计算机工程与应用 ›› 2018, Vol. 54 ›› Issue (22): 80-84.DOI: 10.3778/j.issn.1002-8331.1806-0350

• 大数据与云计算 • 上一篇    下一篇

海量样本数据集中小文件的存取优化研究

马  振,哈力旦·阿布都热依木,李希彤   

  1. 新疆大学 电气工程学院,乌鲁木齐 830047
  • 出版日期:2018-11-15 发布日期:2018-11-13

Research on access optimization of small files in massive sample data sets

MA Zhen, HALIDAN Abudureyimu, LI Xitong   

  1. School of Electrical Engineering, Xinjiang University, Urumchi 830047, China
  • Online:2018-11-15 Published:2018-11-13

摘要: 针对Hadoop分布式文件系统(Hadoop Distributed File System,HDFS)在海量样本数据集存储方面存在内存占用多、读取效率低的问题,以及分布式数据库HBase在存储文件名重复度和类似度高时产生访问热点的问题,结合样本数据集的特点、类型,提出一种面向样本数据集存取优化方案,优化样本数据集中小文件的写入、读取、添加、删除和替换策略。该方案根据硬件配置测得大、小文件的分界点,通过变尺度堆栈算法按样本数据集的目录结构将小文件合并存储至HDFS;结合行键优化策略将文件索引存储在HBase数据表中;搭建基于Ehcache缓存框架的预取机制。实验结果表明,该方案降低了主节点的内存消耗,提高了文件的读取效率,实现了对海量样本数据集中小文件的高效存取。

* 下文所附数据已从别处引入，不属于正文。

-- ==== Sys2Proof/Machine/Links.lean ====
section
/-! DEFINITION. The bond ports' links (R365 to R370): flits and their headers, counters and keys, replay, retraining, and planes
that are left (R394). The spec gives the flit's header and no payload layout: log 21 says which one the model takes. -/

namespace Sys2Proof.Machine

def State.link (s : State) (p : Nat) : Link := s.links.getD {} p
def State.setLink (s : State) (p : Nat) (x : Link) : State := { s with links := s.links.set p x }
def State.modLink (s : State) (p : Nat) (f : Link → Link) : State := s.setLink p (f (s.link p))

/-! ### Flits (R367, R368) -/

/-- The channel of a flit kind; a remote store with a dependency goes on channel 2 (R368). -/
def vcOf (kind : Nat) (dep : Bool) : Nat :=
  if 0x20 ≤ kind then 3 else if kind % 2 = 0 then 1 else if kind = 3 ∧ dep then 2 else 0

/-- A flit's header under a counter (R367). -/
def Flit.header (f : Flit) (dep : Bool) (ctr : Nat) : BitVec 128 :=
  let w0 := f.kind % 256 * 2 ^ 56 + f.dpkg % 4096 * 2 ^ 44 + f.spkg % 4096 * 2 ^ 32 + vcOf f.kind dep * 2 ^ 30
    + (f.words.length + 1) / 2 * 2 ^ 27 + f.xtag % 2 ^ 24
  let w1 := ctr % 2 ^ 32 * 2 ^ 32 + f.asid % 4096 * 2 ^ 20 + f.port % 16 * 2 ^ 16
  BitVec.ofNat 128 (w0 + w1 * 2 ^ 64)

/-- A flit's payload: 96 bytes. -/
def Flit.payload (f : Flit) : BitVec 768 := BitVec.ofNat 768 (ofWords f.words)
where
  /-- Words as one number, the first lowest. -/
  ofWords : List W64 → Nat
    | [] => 0
    | w :: r => w.toNat + 2 ^ 64 * ofWords r

/-- The assigned flit kinds (R368). -/
def kindAssigned (k : Nat) : Bool := (decide (1 ≤ k) && decide (k ≤ 0x0E)) || (decide (0x20 ≤ k) && decide (k ≤ 0x22))

/-- A received flit's fields, of its header and its payload; none where a reserved field is set or its kind is unassigned
(R367). -/
def readFlit (h : BitVec 128) (p : BitVec 768) : Option Flit :=
  let w0 := h.toNat % 2 ^ 64
  let w1 := h.toNat / 2 ^ 64
  if bitsAt w0 26 24 ≠ 0 || bitsAt w1 15 0 ≠ 0 || bitsAt w0 29 27 = 7 || !kindAssigned (bitsAt w0 63 56) then none
  else some
    { kind := bitsAt w0 63 56, dpkg := bitsAt w0 55 44, spkg := bitsAt w0 43 32, xtag := bitsAt w0 23 0,
      asid := bitsAt w1 31 20, port := bitsAt w1 19 16,
      words := (rangeFrom 0 12).map fun i => p.extractLsb' (64 * i) 64 }

/-- A payload word of a flit. -/
def Flit.w (f : Flit) (i : Nat) : Nat := (nth 0#64 f.words i).toNat

/-! ### Keys (R369) -/

/-- A key's bytes. -/
def keyBytes (k : BitVec 512) : List Byte := (rangeFrom 0 64).map fun i => k.extractLsb' (8 * i) 8

/-- Byte order. -/
def bytesLess : List Byte → List Byte → Bool
  | [], _ => false
  | _ :: _, [] => false
  | a :: r, b :: t => decide (a.toNat < b.toNat) || (a == b && bytesLess r t)

/-- Whether this end's public key in force is the lower one. -/
def Link.lower (l : Link) (port : Nat) : Bool := bytesLess (keyBytes (Config.ephemeralKey port l.epoch)) (keyBytes l.peer)

/-- The 72 bytes that both ends derive: the salt is the two public keys, the lower first. -/
def Link.derived (l : Link) (port : Nat) : BitVec 576 :=
  let own := keyBytes (Config.ephemeralKey port l.epoch)
  let peer := keyBytes l.peer
  Config.hkdf72 (if l.lower port then own ++ peer else peer ++ own) (Config.ecdhSecret port l.epoch l.peer)

/-- The 36 bytes of a direction: the first serve the direction sent by the end whose key is lower. -/
def Link.half (l : Link) (port : Nat) (tx : Bool) : BitVec 288 :=
  (l.derived port).extractLsb' (if tx == l.lower port then 0 else 288) 288

/-- A direction's key and its salt. -/
def Link.key (l : Link) (port : Nat) (tx : Bool) : BitVec 256 := (l.half port tx).extractLsb' 0 256
def Link.salt (l : Link) (port : Nat) (tx : Bool) : BitVec 32 := (l.half port tx).extractLsb' 256 32

/-- The GCM nonce: the salt, then the 64-bit flit counter. -/
def Link.nonce (l : Link) (port : Nat) (tx : Bool) (ctr : Nat) : BitVec 96 :=
  BitVec.ofNat 96 ((l.salt port tx).toNat + ctr % 2 ^ 64 * 2 ^ 32)

/-- A flit as it goes on the wire: its header in clear, its payload encrypted, its tag (R367). -/
def Link.seal (l : Link) (port ctr : Nat) (f : Flit) (dep : Bool) : BitVec 1024 :=
  let h := f.header dep ctr
  let (c, t) := Config.gcmSeal (l.key port true) (l.nonce port true ctr) h f.payload
  BitVec.ofNat 1024 (h.toNat + c.toNat * 2 ^ 128 + t.toNat * 2 ^ 896)

/-- The header and the payload of a flit as received under the next counter; none where its tag fails (R367). -/
def Link.unseal (l : Link) (port : Nat) (b : BitVec 1024) : Option (BitVec 128 × BitVec 768) :=
  let h := b.extractLsb' 0 128
  match Config.gcmOpen (l.key port false) (l.nonce port false l.rxCtr) h (b.extractLsb' 128 768) (b.extractLsb' 896 128) with
  | some p => some (h, p)
  | none => none

/-- The flit counters at which an exchange begins and at which a link stops (R369). -/
def rekeyAt : Nat := 2 ^ 39
def stopAt : Nat := 2 ^ 40

/-- A flit sent on a port under its next counter, kept for replay; none while the link is not up or waits for its exchange. -/
def State.sendFlit (s : State) (port : Nat) (f : Flit) (dep : Bool) : Option State :=
  let l := s.link port
  if !l.up || stopAt ≤ l.txCtr then none
  else
    let b := l.seal port l.txCtr f dep
    let e : ReplayEnt := { ctr := l.txCtr, dep := dep, flit := f, sent := b }
    some (s.setLink port { l with txCtr := l.txCtr + 1, replay := l.replay ++ [e], wire := b :: l.wire })

/-! ### Planes (R365, R373) -/

/-- Whether a plane is live: its link is up or retrains, and its port die is in service. -/
def State.planeLive (s : State) (p : Nat) : Bool :=
  let l := s.link p
  (l.up || l.rekeying) && !(s.dieDown (8 + p / 2))

/-- The first live plane from `p` on, in cyclic order. -/
def State.liveFrom (s : State) (p : Nat) : Option Nat := ((rangeFrom 0 16).map fun i => (p + i) % 16).find? s.planeLive

/-- A flit of this package on a plane. -/
def State.sendOn (s : State) (q : Nat) (f : Flit) : Option State := s.sendFlit q { f with spkg := s.pkg, port := q } false

/-- A flit of this package on the first live plane from `p`. -/
def State.sendFrom (s : State) (p : Nat) (f : Flit) : Option State :=
  match s.liveFrom p with
  | none => none
  | some q => s.sendOn q f

/-- The operations outstanding on a plane back at their remote units, watches sent on it to be sent again, and invalidations not
yet acknowledged by other packages to be told again (R394). -/
def State.leavePlane (s : State) (port : Nat) : State :=
  let back := fun (r : Rop) => r.src.isNone && r.plane == some port && r.taken && r.res.isNone && bitsAt r.addr.toNat 59 48 ≠ s.pkg
  let gone := (s.rops.filter fun k => back k.2).map (·.1)
  let rops : Map Rop := s.rops.map fun (k : Nat × Rop) => (k.1,
    let r := k.2
    if back r then { r with xl := none, plane := none, asked := false, inside := false, comb := [] } else r)
  let watches : Map Watch := s.watches.map fun (k : Nat × Watch) => (k.1,
    let w := k.2
    if w.st = .sent && w.landing ≠ s.pkg && w.plane = port then { w with st := .refused s.now } else w)
  let invals : Map Inval := s.invals.map fun (k : Nat × Inval) => (k.1,
    let v := k.2
    if v.src.isNone && v.told && anyB (fun h => decide (0x1000000 ≤ h)) v.waiting then
      { v with told := false, waiting := v.waiting.filter (· < 0x1000000) }
    else v)
  { s with rops := rops, watches := watches, invals := invals, forwarded := s.forwarded.dropKeys gone.contains }

/-- What a package waits for an acknowledgement of: flits other than link control (log 21). -/
def Link.unacked (l : Link) : List ReplayEnt := l.replay.filter fun e => decide (e.flit.kind < 0x20)

/-- A flit of an exchange, KIND 0x22 on channel 3 (R368): transaction tag 0 with a public key, 1 with its signature, as a payload
of eight words (log 21). -/
def exchangeFlit (pkg port part : Nat) (v : BitVec 512) : Flit :=
  { kind := 0x22, dpkg := 0, spkg := pkg, xtag := part, asid := 0, port := port,
    words := (rangeFrom 0 8).map fun i => v.extractLsb' (64 * i) 64 }

/-- A flit of an exchange put on the wire: under the key in force, or, where the link is not up or its counter has no room left, in
clear with no tag (log 21). -/
def Link.sendExchange (l : Link) (port : Nat) (f : Flit) : Link :=
  if l.up && decide (l.txCtr < stopAt) then
    let b := l.seal port l.txCtr f false
    let e : ReplayEnt := { ctr := l.txCtr, dep := false, flit := f, sent := b }
    { l with txCtr := l.txCtr + 1, replay := l.replay ++ [e], wire := b :: l.wire }
  else
    let b := BitVec.ofNat 1024 ((f.header false 0).toNat + f.payload.toNat * 2 ^ 128)
    { l with wire := b :: l.wire }

/-- THE KEY EXCHANGE (R366, R369): this end's fresh signed key goes out and the peer's is checked. On success the link is up with
counters at 0 under new keys, and the package has its number; flits that were not acknowledged before a retraining are sent again
under the new key. On a failed check the link is left down, its plane is left, and management records the failure. A link that is up
changes keys where no flit of it waits for an acknowledgement, and a link of a die that is being reset makes no exchange (R411). -/
def State.exchangeKeys (s : State) (port : Nat) (peerKey sig : BitVec 512) : State :=
  if 16 ≤ port || (s.link port).down || s.dieDown (8 + port / 2) || ((s.link port).up && !(s.link port).unacked.isEmpty) then s
  else
    let l := s.link port
    let own := Config.ephemeralKey port (l.tries + 1)
    let mine := Config.identitySign (Config.sha256 (keyBytes own))
    let l := (l.sendExchange port (exchangeFlit s.pkg port 0 own)).sendExchange port (exchangeFlit s.pkg port 1 mine)
    let l := { l with tries := l.tries + 1 }
    if Config.ecdsaVerify (Config.peerIdentity port) (Config.sha256 (keyBytes peerKey)) sig then
      let fresh : Link :=
        { l with up := true, epoch := l.tries, peer := peerKey, rekeying := false, txCtr := 0, rxCtr := 0, failures := 0, replay := [] }
      l.unacked.foldl (fun s e => (s.sendFlit port e.flit e.dep).getD s)
        { s.setLink port fresh with pkg := Config.packageNumber % 4096 }
    else
      let bad : Mgmt := { s.mgmt with badSigs := s.mgmt.badSigs + 1 }
      { (s.leavePlane port).setLink port { l with up := false, rekeying := false, replay := [] } with mgmt := bad }

/-- LINK_KEY_EXCHANGE (R366, R369): a peer's signed public key at a port. -/
def execLinkKeyExchange (port : Nat) (peerKey sig : BitVec 512) (s : State) : Out := .next (s.exchangeKeys port peerKey sig)

/-- REKEY_COUNTER_LIMIT (R369): a direction's counter has reached 2^39, and a new exchange begins. -/
def execRekeyCounterLimit (port : Nat) (dir : Bool) (s : State) : Out :=
  let l := s.link port
  .next (if l.up && decide (rekeyAt ≤ (if dir then l.txCtr else l.rxCtr)) then s.setLink port { l with rekeying := true } else s)

/-! ### Replay and retraining (R370, R395) -/

/-- FLIT_REPLAY (R370): a flit not yet acknowledged is sent again, byte for byte. -/
def execFlitReplay (port ctr : Nat) (s : State) : Out :=
  let l := s.link port
  .next (match l.replay.find? fun f => f.ctr == ctr with
    | some e => if l.up then s.setLink port { l with wire := e.sent :: l.wire } else s
    | none => s)

/-- Consecutive failures after which a link retrains. -/
def failLimit : Nat := 16

/-- LINK_RETRAIN (R370): after 16 consecutive failures the link retrains; it is up again after a new exchange. -/
def execLinkRetrain (port : Nat) (s : State) : Out :=
  let l := s.link port
  .next (if failLimit ≤ l.failures then s.setLink port { l with up := false, rekeying := true, failures := 0 } else s)

/-- MANAGEMENT_PORT_RETRAIN (R395): a port that is down may exchange keys again, and its plane then returns to the choice. -/
def execManagementPortRetrain (port : Nat) (s : State) : Out :=
  .next (if port < 16 ∧ (s.link port).down then
      s.awake.modLink port fun l => { l with down := false, failures := 0, replay := [] }
    else s)

end Sys2Proof.Machine
end

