-- ==== Sys2Proof/Laws/Shapes.lean ====
section
/-! SUPPORT. The fields of a word by the shape of its encoding: for each list of widths that an instruction's word is built
from, the fields its major opcode's decoder reads. Names give the shape's widths, then the field's low bit and length. -/

namespace Sys2Proof.Laws.Shape
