/-! ### System instructions (chapters 15 and 16) -/

/-- `trap`, `claim` and `eret` (R402, R403). `trap` takes trap 0x0E with s(a) in TVAL and sel in CODE, TPC naming the instruction
after it, or the next block header with BPOS 0 and BHDR 1 where it ends its block (R398), and its stall field holds the
handler's first turn back (R118). `claim` writes the save area once and
releases the vector unit; a fault in writing it is trap 0x0A with the address. `eret` restores PRIV and IE, ends Hold,
and resumes at TPC, a claimed vector state reloaded; a switch that waits for it is made there; a save area that cannot be read is
a trap at the eret with the state a mix of old and saved bits that the spec leaves open (log 12). -/
def Obligations.TrapClaimReturn : Prop := ∀ (st : BitVec 3) (a : BitVec 5) (e : BitVec 10),
  let pu : Uses := { priv := true, noAtom := true }
  let faulted := fun (s : State) => if s.thr.claimed = true then s.reloadFault s.cur else none
  let resumes := fun (s : State) (y : Slot) =>
    { returnFromTrap y with earliest := max (s.now + st.toNat + 1) (s.now + 3), issuedAt := some s.now }
  let reloaded := fun (s : State) =>
    if s.thr.claimed = true then { s.reloadVec s.cur (fun _ => 2 ^ 16384 - 1) with claimed := false } else s.thr
  (∀ s : State, s.executes (.trap st a e) →
      let t := s.landDue
      let x := t.thr
      let lastOne := x.hdr.toNat / 2 ^ 20 % 64 ≤ x.bpos
      exec (.trap st a e) s = .next ((t.issued (usesR [a]) x.grp).setThr { takeTrap x
        { cause := 0x0E, tval := t.rs a, code := e.toNat, insn := wordOf (.trap st a e) }
        (x.pc + 4#64) (if lastOne then 0 else x.bpos + 1) (if lastOne then true else x.atHdr)
          with earliest := t.now + st.toNat + 1 }))
    ∧ Does (.claim st) pu st (fun s => s.thr.claimed = true) (fun s => s.setThr { s.thr with vfrozen := false })
    ∧ (∀ t : State → State, Does (.claim st) pu st
        (fun s => s.thr.claimed = false ∧ s.putWords s.cur (saveArea s.cur) s.thr.saveWords = .ok (t s))
        fun s => (t s).setThr { (t s).thr with claimed := true, vfrozen := false })
    ∧ (∀ (c va : Nat) (t : State → State), Traps (.claim st) pu
        (fun s => s.thr.claimed = false ∧ s.putWords s.cur (saveArea s.cur) s.thr.saveWords = .error (c, va, t s)) t
        fun _ => { cause := 0x0A, tval := BitVec.ofNat 64 va })
    ∧ (∀ s : State, s.executes (.eret st) → faulted s.landDue = none →
        let t := s.landDue
        let r := t.setThr (resumes t (reloaded t))
        exec (.eret st) s = .next ((if (resumes t (reloaded t)).switchPending = true then r.fullSwitch t.cur else r).issued pu t.thr.grp))
    ∧ (∀ c va : Nat, Traps (.eret st) pu (fun s => faulted s = some (c, va))
        (fun s => { s with freeCnt := s.freeCnt + 0x11000 }.setThr (s.reloadVec s.cur (freeMask s.freeCnt)))
        fun _ => { cause := c, tval := BitVec.ofNat 64 va })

关键词: Hadoop分布式文件系统(HDFS), 小文件, 样本数据集, 缓存预取, 分布式数据库, HBase

Abstract: For the Hadoop Distributed File System(HDFS), there are problems of large memory usage and low reading efficiency in the storage of massive sample data sets, and the problem of generating access hotspots when the repeatability and similarity of storage file name are high for the distributed database HBase. Combined with the characteristics and types of sample data sets, a sample data sets access optimization scheme is proposed to optimize the writing, reading, adding, deleting and replacing of small files in the sample data sets. The scheme measures the demarcation point of large and small files according to the hardware configuration and stores the small files into HDFS by the variable scale stack algorithm according to the directory structure of the sample data sets, then stores the file index in the HBase data table with the row-key optimization strategy and builds the prefetching mechanism based on the Ehcache cache frame. The experimental results show that the scheme reduces the memory consumption of the master node, improves the reading efficiency of the files and achieves efficient access to small files in the massive sample data sets.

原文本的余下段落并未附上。